WHAT THE TASK REQUIRES
Copy the data exactly from the line that contains "bytes (R82) -/" through the line that contains "mem := s.mem.writeFrom", keeping both end lines and leaving out everything else.

AVAILABLE DATA
-- ==== Sys2Proof/Machine/HostOps.lean ====
section
/-! DEFINITION. The host interface (R80), each operation in the statuses that allow it: load, run, the fault report, the outcome, inspection, the rendering of the output. -/

namespace Sys2Proof.Machine

/-- Why `load` fails (R129). These make no fault record. -/
inductive LoadError where
  /-- outside status Ready (R81) -/
  | notReady
  /-- a program of more than 256 bytes (R82) -/
  | outOfMemory
  deriving DecidableEq, Repr

/-- `load(bytes)` (R81 to R83): in status Ready, byte i into cell i; a failure writes nothing. -/
def State.load (s : State) (bytes : List Byte) : Except LoadError State :=
  if s.status ≠ .ready then .error .notReady
  else if bytes.length > memSize then .error .outOfMemory
  else .ok { s with mem := s.mem.writeFrom 0 bytes }

/-- `run()` with fuel under any opcode map (R9, R85, R86, R98): steps while the status is not final. `none` is no outcome
of CORE: the fuel ran out. Called in a final status it changes nothing. In status Running it goes on with R85's loop,
which its own recursion needs; as an answer to a host that calls `run()` there it is a DESIGN CHOICE (log 25): the spec
leaves that call open. -/
def State.runFuelWith (op : Opcodes) : Nat → State → Option State
  | 0, s => if s.status.isFinal then some s else none
  | fuel + 1, s =>
    if s.status.isFinal then some s
    else
      match stepWith op s with
      | .next t => State.runFuelWith op fuel t
      | .fault _ => none
      | .refused _ => none

/-- `run()` with fuel under the opcode values of R66. -/
def State.runFuel (fuel : Nat) (s : State) : Option State := State.runFuelWith OPCODE fuel s

/-- CORE with its parameters as arguments (R9): the opcode map and the reset values. `Sys2Proof.core` is the one with
the defaults. -/
def coreWith (op : Opcodes) (p : ResetParams) : Host.Core :=
  { State := State, Fault := Fault, Refusal := Refusal, step := stepWith op, reset := State.resetWith p }

/-- The fault report (R80, R88): the record, in status Faulted alone. -/
def State.faultReport (s : State) : Option FaultRecord :=
  match s.status with
  | .ready => none
  | .running => none
  | .halted => none
  | .faulted => s.fault

/-- The outcome `run()` returns (R88). -/
inductive RunOutcome where
  | halted
  | faulted (record : FaultRecord)
  deriving DecidableEq, Repr

/-- The recorded outcome (R86, R88); none while there is no outcome yet. -/
def State.outcome (s : State) : Option RunOutcome :=
  match s.status with
  | .ready => none
  | .running => none
  | .halted => some .halted
  | .faulted => s.faultReport.map .faulted

/-- What the host reads of a core after a run (R80, R89): every register, `pc`, the three flags, every memory cell
and the output. -/
structure Inspection where
  x : Vector Byte 8
  pc : Nat
  flags : Flags
  mem : Memory
  out : List Byte
  deriving DecidableEq, Repr

/-- A register the host reads. -/
def Inspection.reg (v : Inspection) (r : RegIx) : Byte := v.x[r.val]

/-- A memory cell the host reads. -/
def Inspection.cell (v : Inspection) (a : Addr) : Byte := v.mem.read a

/-- Inspection (R57, R89): in status Halted or Faulted the host reads the state, and answering a view and no state it
changes nothing. In Ready and Running it has no such read, which `none` says (log 24). -/
def State.inspect (s : State) : Option Inspection :=
  if s.status.isFinal then
    some { x := s.x, pc := s.pc, flags := s.flags, mem := s.mem, out := s.out }
  else none

/-- The host's rendering of the output, one line per element: its unsigned decimal value (R102). -/
def renderOut (out : List Byte) : List String := out.map (fun b => toString b.toNat)

end Sys2Proof.Machine
end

EXERCISE OUTPUT
  /-- a program of more than 256 bytes (R82) -/
  | outOfMemory
  deriving DecidableEq, Repr

/-- `load(bytes)` (R81 to R83): in status Ready, byte i into cell i; a failure writes nothing. -/
def State.load (s : State) (bytes : List Byte) : Except LoadError State :=
  if s.status ≠ .ready then .error .notReady
  else if bytes.length > memSize then .error .outOfMemory
  else .ok { s with mem := s.mem.writeFrom 0 bytes }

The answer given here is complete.